A typical value could be `nstep/10`.
plot: boolean, optional
Specifies whether to show a plot of the results or not.
fignum: integer, optional
Specifies the figure number for the plot.
labels_scaling: float
Relative scaling for the plotting labels.
seed: integer
Seed for the random generator. Specify this value for a repeatable
random sequence.
args, kwargs: tuple and dict, optional
Additional arguments passed to `lnprob_fun`. Both empty by default.
The calling signature is `lnprob_fun(x, *args, **kwargs)`.
Output Parameters
-----------------
pars: array_like with shape (nsteps, n)
Posterior distribution for the model parameters
lnprob: array_like with shape (nsteps, n)

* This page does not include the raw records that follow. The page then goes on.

-- ==== Sys2Proof/Laws/OnlyService.lean ====
section
/-! SUPPORT. `Only` for every operation of converters, calibration, captures, integrity, power, banks, swaps and block tests that does not reach every part. -/

-- One proof after another: the package is compiled as one text, where proofs side by side take too much memory.
set_option Elab.async false

namespace Sys2Proof.Machine

open Sys2Proof

/-! ### Convert -/

theorem modConv_only (h : Only ps a s) (p1 : Part.lines ∈ ps := by assumption) (p2 : Part.hosts ∈ ps := by assumption) :
    Only ps a (modConv x1 x2 s) := by
  simp only [modConv]
  repeat' first
    | (with_reducible first | assumption | apply foldl_only | apply forFin_only | apply modTx_only
                            | apply modHost_only | apply modRx_only)
    | simp only [only_mk, true_or, or_true, and_self, p1, p2]
    | split

theorem storeSlice_only (h : Only ps a s) (p1 : Part.lines ∈ ps := by assumption) (p2 : Part.hosts ∈ ps := by assumption)
    (p3 : Part.cal ∈ ps := by assumption) : Only ps a (storeSlice x1 x2 x3 s) := by
  simp only [storeSlice]
  repeat' first
    | (with_reducible first | assumption | apply foldl_only | apply forFin_only | apply modConv_only
                            | apply modCal_only)
    | simp only [only_mk, true_or, or_true, and_self, p1, p2, p3]
    | split

theorem convApply_only (h : Only ps a s) (p1 : Part.lines ∈ ps := by assumption) (p2 : Part.hosts ∈ ps := by assumption) :
    Only ps a (convApply x1 s) := by
  simp only [convApply]
  repeat' first
    | (with_reducible first | assumption | apply foldl_only | apply forFin_only | apply modConv_only)
    | simp only [only_mk, true_or, or_true, and_self, p1, p2]
    | split

theorem spareGone_only (h : Only ps a s) (p1 : Part.evt ∈ ps := by assumption) (p2 : Part.own ∈ ps := by assumption) (p3 :
    Part.counters ∈ ps := by assumption) : Only ps a (spareGone x1 s) := by
  simp +contextual only [spareGone, raise_only, h, p1, p2, p3]

theorem capSubst_only (h : Only ps a s) (p1 : Part.free ∈ ps := by assumption) (p2 : Part.arb ∈ ps := by assumption) (p3 :
    Part.captures ∈ ps := by assumption) : Only ps a (capSubst x1 s) := by
  simp only [capSubst]
  repeat' first
    | (with_reducible first | assumption | apply foldl_only | apply forFin_only | apply draw_only
                            | apply arbEnd_only)
    | simp only [only_mk, true_or, or_true, p1, p2, p3]
    | split

theorem failAct_only (h : Only ps a s) (p1 : Part.free ∈ ps := by assumption) (p2 : Part.evt ∈ ps := by assumption) (p3 :
    Part.own ∈ ps := by assumption) (p4 : Part.lines ∈ ps := by assumption) (p5 : Part.hosts ∈ ps := by assumption) (p6 :
    Part.counters ∈ ps := by assumption) (p7 : Part.arb ∈ ps := by assumption) (p8 : Part.captures ∈ ps := by assumption) : Only
    ps a (failAct x1 x2 s) := by
  simp only [failAct]
  repeat' first
    | (with_reducible first | assumption | apply foldl_only | apply forFin_only | apply spareGone_only
                            | apply convApply_only | apply modConv_only | apply capSubst_only
                            | apply raise_only)
    | simp only [only_mk, true_or, or_true, and_self, p1, p2, p3, p4, p5, p6, p7, p8]
    | split

theorem convFail_only (h : Only ps a s) (p1 : Part.free ∈ ps := by assumption) (p2 : Part.evt ∈ ps := by assumption) (p3 :
    Part.own ∈ ps := by assumption) (p4 : Part.lines ∈ ps := by assumption) (p5 : Part.hosts ∈ ps := by assumption) (p6 :
    Part.counters ∈ ps := by assumption) (p7 : Part.arb ∈ ps := by assumption) (p8 : Part.captures ∈ ps := by assumption) : Only
    ps a (convFail x1 x2 s) := by
  simp only [convFail]
  repeat' first
    | (with_reducible first | assumption | apply foldl_only | apply forFin_only | apply failAct_only
                            | apply modConv_only)
    | simp only [only_mk, true_or, or_true, and_self, p1, p2, p3, p4, p5, p6, p7, p8]
    | split

theorem countSwap_only (h : Only ps a s) (p1 : Part.counters ∈ ps := by assumption) : Only ps a (countSwap x1 s) := by
  simp only [countSwap]
  repeat' first
    | (with_reducible first | assumption | apply foldl_only | apply forFin_only | apply countHost_only
                            | apply countLine_only)
    | simp only [only_mk, true_or, or_true, and_self, p1]
    | split

/-! ### Reed -/

theorem calDueAll_only (h : Only ps a s) (p1 : Part.cal ∈ ps := by assumption) : Only ps a (calDueAll s) := by
  simp +contextual only [calDueAll, modCal_only, h, p1]

theorem calDueOne_only (h : Only ps a s) (p1 : Part.cal ∈ ps := by assumption) : Only ps a (calDueOne x1 s) := by
  simp +contextual only [calDueOne, modCal_only, h, p1]

theorem calPrune_only (h : Only ps a s) (p1 : Part.rings ∈ ps := by assumption) (p2 : Part.evt ∈ ps := by assumption) (p3 :
    Part.own ∈ ps := by assumption) (p4 : Part.counters ∈ ps := by assumption) (p5 : Part.cal ∈ ps := by assumption) : Only ps a
    (calPrune s) := by
  simp only [calPrune]
  repeat' first
    | (with_reducible first | assumption | apply foldl_only | apply forFin_only | apply modCal_only
                            | apply refuse_only)
    | simp only [only_mk, true_or, or_true, and_self, p1, p2, p3, p4, p5]
    | split
    | dsimp only
    | (with_reducible first | refine only_snd (by assumption) ?_ | refine only_fst (by assumption) ?_)
    | intro

theorem sessionBegin_only (h : Only ps a s) (p1 : Part.mon ∈ ps := by assumption) (p2 : Part.cal ∈ ps := by assumption) :
    Only ps a (sessionBegin x1 s) := by
  simp only [sessionBegin]
  repeat' first
    | (with_reducible first | assumption | apply foldl_only | apply forFin_only | apply monStop_only
                            | apply modCal_only | apply modMon_only)
    | simp only [only_mk, true_or, or_true, and_self, p1, p2]
    | split

theorem sessionTry_only {a : State} {ps : List Part} : ∀ {l : List (Fin 49)} {s : State} (_ : Only ps a s) (p1 : Part.evt
    ∈ ps := by assumption) (p2 : Part.own ∈ ps := by assumption) (p3 : Part.counters ∈ ps := by assumption) (p4 : Part.mon ∈
    ps := by assumption) (p5 : Part.cal ∈ ps := by assumption) (p6 : Part.arb ∈ ps := by assumption), Only ps a (sessionTry l
    s)
  | [], _, h, p1, p2, p3, p4, p5, p6 => h
  | t :: l, s, h, p1, p2, p3, p4, p5, p6 => by
    have hr : Only ps a (arbPresent 1 (calArb (calTgt t)) s).1 := arbPresent_only h
    simp only [sessionTry, Only_ite]
    exact ⟨fun _ => ⟨fun _ => sessionBegin_only hr, fun _ => sessionTry_only hr⟩, fun _ => sessionTry_only h⟩

theorem sessionStart_only (h : Only ps a s) (p1 : Part.evt ∈ ps := by assumption) (p2 : Part.own ∈ ps := by assumption) (p3
    : Part.counters ∈ ps := by assumption) (p4 : Part.mon ∈ ps := by assumption) (p5 : Part.cal ∈ ps := by assumption) (p6 :
    Part.arb ∈ ps := by assumption) : Only ps a (sessionStart s) := by
  simp +contextual only [sessionStart, Only_ite, sessionTry_only, h, implies_true, and_self, p1, p2, p3, p4, p5, p6]

theorem starveForce_only (h : Only ps a s) (p1 : Part.cal ∈ ps := by assumption) : Only ps a (starveForce s) := by
  simp +contextual only [starveForce, modCal_only, h, p1]

theorem sessionCount_only (h : Only ps a s) (p1 : Part.counters ∈ ps := by assumption) (p2 : Part.cal ∈ ps := by assumption)
    : Only ps a (sessionCount x1 x2 s) := by
  simp only [sessionCount]
  repeat' first
    | (with_reducible first | assumption | apply foldl_only | apply forFin_only | apply modCal_only
                            | apply starveForce_only | apply countDev_only)
    | simp only [p1, p2]
    | split
    | dsimp only
    | (with_reducible first | refine only_snd (by assumption) ?_ | refine only_fst (by assumption) ?_)
    | intro

theorem reedAnswer_only (h : Only ps a s) (p1 : Part.rings ∈ ps := by assumption) (p2 : Part.evt ∈ ps := by assumption) (p3
    : Part.own ∈ ps := by assumption) (p4 : Part.counters ∈ ps := by assumption) : Only ps a (reedAnswer x1 s) := by
  simp only [reedAnswer]
  repeat' first
    | (with_reducible first | assumption | apply foldl_only | apply forFin_only | apply done_only)
    | simp only [only_mk, true_or, or_true, and_self, p1, p2, p3, p4]
    | split

theorem sessionReject_only (h : Only ps a s) (p1 : Part.evt ∈ ps := by assumption) (p2 : Part.own ∈ ps := by assumption) (p3
    : Part.counters ∈ ps := by assumption) (p4 : Part.cal ∈ ps := by assumption) : Only ps a (sessionReject x1 s) := by
  simp only [sessionReject]
  repeat' first
    | (with_reducible first | assumption | apply foldl_only | apply forFin_only | apply calDueOne_only
                            | apply modCal_only | apply sessionCount_only | apply countDev_only
                            | apply raiseLimited_only)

Logarithm of the probbaility of the model, given the data, for each set
of parameters in the posterior distribution `pars`.
License
-------
Other/Proprietary License
Copyright (c) 2012-2020 Michele Cappellari
This software is provided as is without any warranty whatsoever.
Permission to use, for non-commercial purposes is granted.
Permission to modify for personal or internal use is granted,
provided this copyright and disclaimer are included in all
copies of the software. All other rights are reserved.
In particular, redistribution of the code is not allowed.